In [1]:
re

NameError: name 're' is not defined

# Tidy Data

[Tidy data](https://en.wikipedia.org/wiki/Tidy_data) refers to a specific way of organizing data. Each observation is in a row and there is a column for each variable. This is sometimes called long format. The alternative format is wide format where all of the observations for a unit/group are in separate columns in a single row. Many plotting and analysis tools assume that data is in tidy format.

Pandas has functions for switching between tidy/long and wide making it easy to organize data whichever way is most convenient.

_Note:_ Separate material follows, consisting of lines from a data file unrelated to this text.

-- ==== Sys2Proof/Machine/Keccak.lean ====
section
/-! DEFINITION. SHAKE256 of FIPS 202, which the spec names for every measurement and hash (R5, R229, R237, R414, R435). The 1,600
bits are five planes of five 64-bit lanes, and every step maps plane to plane. -/

namespace Sys2Proof.Machine

namespace Keccak

/-- Five planes, y = 0 to 4, of five lanes, x = 0 to 4. -/
abbrev Planes := List (List W64)

/-- A plane with its lanes moved `n` places towards x = 0, around the end. -/
def turn (n : Nat) (p : List W64) : List W64 := p.drop n ++ p.take n

def mix (f : W64 → W64 → W64) (p q : List W64) : List W64 := List.zipWith f p q

/-- Theta: every lane takes in the parities of the columns beside it, the right-hand one rotated by one bit. -/
def columnMix (s : Planes) : Planes :=
  let sum := s.foldl (mix (· ^^^ ·)) [0, 0, 0, 0, 0]
  let d := mix (· ^^^ ·) (turn 4 sum) ((turn 1 sum).map (·.rotateLeft 1))
  s.map (mix (· ^^^ ·) d)

/-- Rho and pi together: for every lane of the result, plane by plane, the lane x + 5 y it comes from and its rotation. -/
def origin : List (List (Nat × Nat)) :=
  [[(0, 0), (6, 44), (12, 43), (18, 21), (24, 14)],
   [(3, 28), (9, 20), (10, 3), (16, 45), (22, 61)],
   [(1, 1), (7, 6), (13, 25), (19, 8), (20, 18)],
   [(4, 27), (5, 36), (11, 10), (17, 15), (23, 56)],
   [(2, 62), (8, 55), (14, 39), (15, 41), (21, 2)]]

def spread (s : Planes) : Planes :=
  let lanes := s.flatten
  origin.map (fun plane => plane.map (fun o => (lanes.getD o.1 0).rotateLeft o.2))

/-- Chi on one plane: a lane is flipped where the next one is 0 and the one after it is 1. -/
def chiPlane (p : List W64) : List W64 := mix (· ^^^ ·) p (mix (fun a b => ~~~a &&& b) (turn 1 p) (turn 2 p))

/-- Iota's constants: bit j of a round's code stands for bit 2^j - 1 of lane 0. -/
def roundCodes : List Nat :=
  [1, 26, 94, 112, 31, 33, 121, 85, 14, 12, 53, 38, 63, 79, 93, 83, 82, 72, 22, 102, 121, 88, 33, 116]

def roundConstant (code : Nat) : W64 :=
  BitVec.ofNat 64 (((List.range 7).map (fun j => if bitAt code j then 2 ^ (2 ^ j - 1) else 0)).sum)

/-- The constant enters the first lane of the first plane. -/
def addConstant (k : W64) : Planes → Planes
  | (l :: ls) :: ps => ((l ^^^ k) :: ls) :: ps
  | ps => ps

def keccakF (s : Planes) : Planes :=
  roundCodes.foldl (fun s code => addConstant (roundConstant code) ((spread (columnMix s)).map chiPlane)) s

/-- Bytes a block carries: 1,600 bits less twice the 256 bits of strength. -/
def rate : Nat := 136

/-- A byte string as lanes in planes of five, zero beyond its end. -/
def toPlanes (bs : Bytes) : Planes :=
  (List.range 5).map (fun y => (List.range 5).map (fun x => BitVec.ofNat 64 (leNat ((bs.drop (40 * y + 8 * x)).take 8))))

/-- The state after the message's blocks, each added in and permuted. -/
def takeIn : Nat → Bytes → Planes → Planes
  | 0, _, s => s
  | n + 1, m, s => takeIn n (m.drop rate) (keccakF (List.zipWith (mix (· ^^^ ·)) s (toPlanes (m.take rate))))

/-- The message with the suffix 1111 of SHAKE and the closing bit of its last block. -/
def framed (m : Bytes) : Bytes :=
  match rate - 1 - m.length % rate with
  | 0 => m ++ [0x9F]
  | k + 1 => m ++ 0x1F :: (zeros k ++ [0x80])

/-- Blocks of output, one permutation between two. -/
def giveOut : Nat → Planes → Bytes
  | 0, _ => []
  | n + 1, s => (s.flatten.flatMap (fun l => natLE 8 l.toNat)).take rate ++ giveOut n (keccakF s)

end Keccak

/-- `n` bytes of the SHAKE256 output over a message. -/
def shake256 (m : Bytes) (n : Nat) : Bytes :=
  let blocks := m.length / Keccak.rate + 1
  Keccak.giveOut (n / Keccak.rate + 1) (Keccak.takeIn blocks (Keccak.framed m) (Keccak.toPlanes [])) |>.take n

end Sys2Proof.Machine
end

We will create some sample wide data to demonstrate

In [2]:
import pandas as pd

df = pd.DataFrame({'Subject': ['a', 'b', 'c'],
                   'TX1': [1, 2, 3],
                   'TX2': [2, 4, 6]}) 
df

Unnamed: 0,Subject,TX1,TX2
0,a,1,2
1,b,2,4
2,c,3,6


The [melt](https://pandas.pydata.org/pandas-docs/stable/reference/api/pandas.melt.html) function is used to convert wide to long. `id_vars` are the variables and `value_vars` are the measurements

In [3]:
pd.melt(df, id_vars=['Subject'], value_vars=['TX1', 'TX2'])

Unnamed: 0,Subject,variable,value
0,a,TX1,1
1,b,TX1,2
2,c,TX1,3
3,a,TX2,2
4,b,TX2,4
5,c,TX2,6


Variable and value names can be assigned using `var_name` and `value_name`, respectively.

In [4]:
long = pd.melt(df, id_vars=['Subject'], value_vars=['TX1', 'TX2'],
               var_name='Treatment', value_name='Response')
long

Unnamed: 0,Subject,Treatment,Response
0,a,TX1,1
1,b,TX1,2
2,c,TX1,3
3,a,TX2,2
4,b,TX2,4
5,c,TX2,6


To go from long to wide, use the [pivot](https://pandas.pydata.org/pandas-docs/stable/reference/api/pandas.pivot.html) function.

In [5]:
wide = pd.pivot(long, index='Subject', columns='Treatment', values='Response')
wide

Treatment,TX1,TX2
Subject,Unnamed: 1_level_1,Unnamed: 2_level_1
a,1,2
b,2,4
c,3,6


To get the dataframe all the way back to where we started reset the index and remove the columns name

In [6]:
wide.reset_index(level=0, inplace=True)
wide.columns.name = None
wide

Unnamed: 0,Subject,TX1,TX2
0,a,1,2
1,b,2,4
2,c,3,6